We want this to be parsed into:

AndThen(
  ReadInput(List(name, country)),
  Choice(List(
    IfThen(
      Equals(country, PT),
      AndThen(CallService(A), Exit)
    ),
    OtherwiseThen(
      AndThen(
        CallService(B),
        Choice(List(
          IfThen(Equals(name, unknown), Exit),
          OtherwiseThen(AndThen(CallService(C), Exit))
        ))
      )
    )
  ))
)

A possible BNF representation for this grammar is outlined below.
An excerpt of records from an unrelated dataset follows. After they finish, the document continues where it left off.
theorem State.injectOnce_kept {s₀ : State} {s : State} (n : Nat) (hK : Kept s₀ s) : Kept s₀ (State.injectOnce s n) := by
  unfold State.injectOnce
  with_reducible repeat' first
    | assumption | apply Kept.ite | apply State.emit_kept | apply State.testRefused_kept

theorem execInjectOnce_kept {s₀ : State} (n : LaneIx) {s : State} (hK : Kept s₀ s) : KeptRes s₀ (execInjectOnce n s) := by
  unfold execInjectOnce
  with_reducible repeat' first
    | assumption | apply KeptRes.next | apply State.injectOnce_kept

theorem State.writeScan_kept {s₀ : State} {s : State} (n : Nat) (v : Word) (hK : Kept s₀ s) : Kept s₀ (State.writeScan s n v) := by
  unfold State.writeScan
  repeat' first
    | (extract_lets +onlyGivenNames x; refine Kept.cut (t := x) ?_ fun _ => ?_; on_goal 1 => subst x; on_goal 2 => clear_value x)
    | (extract_lets +onlyGivenNames x; subst x)
    | (with_reducible first
        | assumption | apply Kept.ite | apply State.setReg_kept | apply State.sw_kept | apply State.testRefused_kept)

theorem execScanStart_kept {s₀ : State} (n : LaneIx) (value : Word) {s : State} (hK :
    Kept s₀ s) : KeptRes s₀ (execScanStart n value s) := by
  unfold execScanStart
  with_reducible repeat' first
    | assumption | apply KeptRes.next | apply State.writeScan_kept

theorem execScanDone_kept {s₀ : State} (n : LaneIx) (errors : Word) {s : State} (hK :
    Kept s₀ s) : KeptRes s₀ (execScanDone n errors s) := by
  unfold execScanDone
  with_reducible repeat' first
    | assumption | apply Kept.ite | apply KeptRes.next | apply KeptRes.ite | apply State.raise_kept | apply State.setReg_kept

theorem execRxIdleTimeout_kept {s₀ : State} (n : LaneIx) {s : State} (hK : Kept s₀ s) : KeptRes s₀ (execRxIdleTimeout n s) := by
  unfold execRxIdleTimeout
  with_reducible repeat' first
    | assumption | apply Kept.ite | apply KeptRes.next | apply KeptRes.ite | apply State.laneLoss_kept

theorem execReceiveIdleSignalReturn_kept {s₀ : State} (n : LaneIx) {s : State} (hK :
    Kept s₀ s) : KeptRes s₀ (execReceiveIdleSignalReturn n s) := by
  unfold execReceiveIdleSignalReturn
  with_reducible repeat' first
    | assumption | apply Kept.ite | apply KeptRes.next | apply KeptRes.ite | apply State.wr_kept

theorem State.fovFault_kept {s₀ : State} {s : State} (f : FieldAt) (level : Nat) (hK : Kept s₀ s) : Kept s₀ (State.fovFault s f level) := by
  unfold State.fovFault
  with_reducible repeat' first
    | assumption | apply State.raise_kept | apply State.report_kept

theorem State.setFovState_kept {s₀ : State} {s : State} (v : Nat) (hK : Kept s₀ s) : Kept s₀ (State.setFovState s v) := by
  unfold State.setFovState
  with_reducible repeat' first
    | assumption | apply State.wr_kept

theorem State.sendLease_kept {s₀ : State} {s : State} (kind number at_ : Nat) (hK :
    Kept s₀ s) : Kept s₀ (State.sendLease s kind number at_) := by
  unfold State.sendLease
  with_reducible repeat' first
    | assumption | apply Kept.ite | apply State.emit_kept

theorem State.toggleLease_kept {s₀ : State} {s : State} (hK : Kept s₀ s) : Kept s₀ (State.toggleLease s) := by
  unfold State.toggleLease
  with_reducible repeat' first
    | assumption | apply Kept.ite | apply State.emit_kept | apply State.setFov_kept

theorem State.judgeSole_kept {s₀ : State} {s : State} (hK : Kept s₀ s) : Kept s₀ (State.judgeSole s) := by
  unfold State.judgeSole
  repeat' first
    | (extract_lets +onlyGivenNames x; refine Kept.cut (t := x) ?_ fun _ => ?_; on_goal 1 => subst x; on_goal 2 => clear_value x)
    | (extract_lets +onlyGivenNames x; subst x)
    | (with_reducible first
        | assumption | apply Kept.ite | apply State.raise_kept | apply State.setFov_kept | apply State.wr_kept)

theorem State.seePath_kept {s₀ : State} {s : State} (p : LeasePath) (hK : Kept s₀ s) : Kept s₀ (State.seePath s p) := by
  unfold State.seePath
  repeat' first
    | (extract_lets +onlyGivenNames x; refine Kept.cut (t := x) ?_ fun _ => ?_; on_goal 1 => subst x; on_goal 2 => clear_value x)
    | (extract_lets +onlyGivenNames x; subst x)
    | (with_reducible first
        | assumption | apply Kept.ite | apply State.raise_kept | apply State.setFov_kept | apply State.wr_kept)
    | split

theorem State.peerSignals_kept {s₀ : State} {s : State} (hK : Kept s₀ s) : Kept s₀ (State.peerSignals s) := by
  unfold State.peerSignals
  with_reducible repeat' first
    | assumption | apply State.judgeSole_kept | apply State.setFov_kept

theorem State.noteSwitch_kept {s₀ : State} {s : State} (hK : Kept s₀ s) : Kept s₀ (State.noteSwitch s) := by
  unfold State.noteSwitch
  with_reducible repeat' first
    | assumption | apply State.setWide_kept

theorem State.requestRole_kept {s₀ : State} {s : State} (keeper : Bool) (hK : Kept s₀ s) : Kept s₀ (State.requestRole s keeper) := by
  unfold State.requestRole
  with_reducible repeat' first
    | assumption | apply State.hwMode_kept

theorem State.becomeKeeper_kept {s₀ : State} {s : State} (hK : Kept s₀ s) : Kept s₀ (State.becomeKeeper s) := by
  unfold State.becomeKeeper
  repeat' first
    | (extract_lets +onlyGivenNames x; refine Kept.cut (t := x) ?_ fun _ => ?_; on_goal 1 => subst x; on_goal 2 => clear_value x)
    | (extract_lets +onlyGivenNames x; subst x)
    | (with_reducible first
        | assumption | apply State.applySafe_kept | apply State.noteSwitch_kept | apply State.raise_kept | apply State.requestRole_kept
        | apply State.setFov_kept | apply State.setFovState_kept | apply State.wr_kept)

theorem State.takeLease_kept {s₀ : State} {s : State} (hK : Kept s₀ s) : Kept s₀ (State.takeLease s) := by
  unfold State.takeLease
  with_reducible repeat' first
    | assumption | apply State.becomeKeeper_kept | apply State.bump_kept

theorem State.fastTake_kept {s₀ : State} {s : State} (hK : Kept s₀ s) : Kept s₀ (State.fastTake s) := by
  unfold State.fastTake
  with_reducible repeat' first
    | assumption | apply Kept.ite | apply State.takeLease_kept

theorem State.stopKeeper_kept {s₀ : State} {s : State} (next : Nat) (hK : Kept s₀ s) : Kept s₀ (State.stopKeeper s next) := by
  unfold State.stopKeeper
  repeat' first
    | (extract_lets +onlyGivenNames x; refine Kept.cut (t := x) ?_ fun _ => ?_; on_goal 1 => subst x; on_goal 2 => clear_value x)
    | (extract_lets +onlyGivenNames x; subst x)
    | (with_reducible first
        | assumption | apply State.applySafe_kept | apply State.noteSwitch_kept | apply State.raise_kept | apply State.requestRole_kept
        | apply State.setFov_kept | apply State.setFovState_kept | apply State.wr_kept)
<block> ::= (<statement>)+

<statement> ::= "exit"
              | "read input" (<identifier> ",")* <identifier>
              | "call service" <stringLiteral>
              | "switch" ":" INDENT (<ifThen>)+ [otherwiseThen] DEDENT

<ifThen> ::= <condition> "->" INDENT <block> DEDENT

<otherwiseThen> ::= "otherwise" "->" INDENT <block> DEDENT

<condition> ::= <identifier> "==" <stringLiteral>

Parser combinators

A parser combinator is simply a function which accepts parsers as input and returns a new parser as output, similarly to how higher-order functions rely on calling other functions that are passed as input to produce a new function as output.

As an example, assuming we have a parser int that recognizes integer literals and a parser plus that recognizes the ‘+’ character, we can produce a parser that recognizes the sequence int plus int as an integer addition.

The Scala standard library includes an implementation of parser combinators which is hosted at: https://github.com/scala/scala-parser-combinators

To use it, you will simply need the following dependency on your project: "org.scala-lang.modules" %% "scala-parser-combinators" % "1.0.4"

Building a Lexer

We will be needing tokens for identifiers and string literals, as well as all the reserved keywords and punctuation marks: exit, read input, call service, switch, otherwise, :, ->, ==, and ,.

We also need to produce artifical tokens that represent increases and decreases in identation: INDENT and DEDENT, respectively. Please ignore these for now, as we will be going over them at later phase.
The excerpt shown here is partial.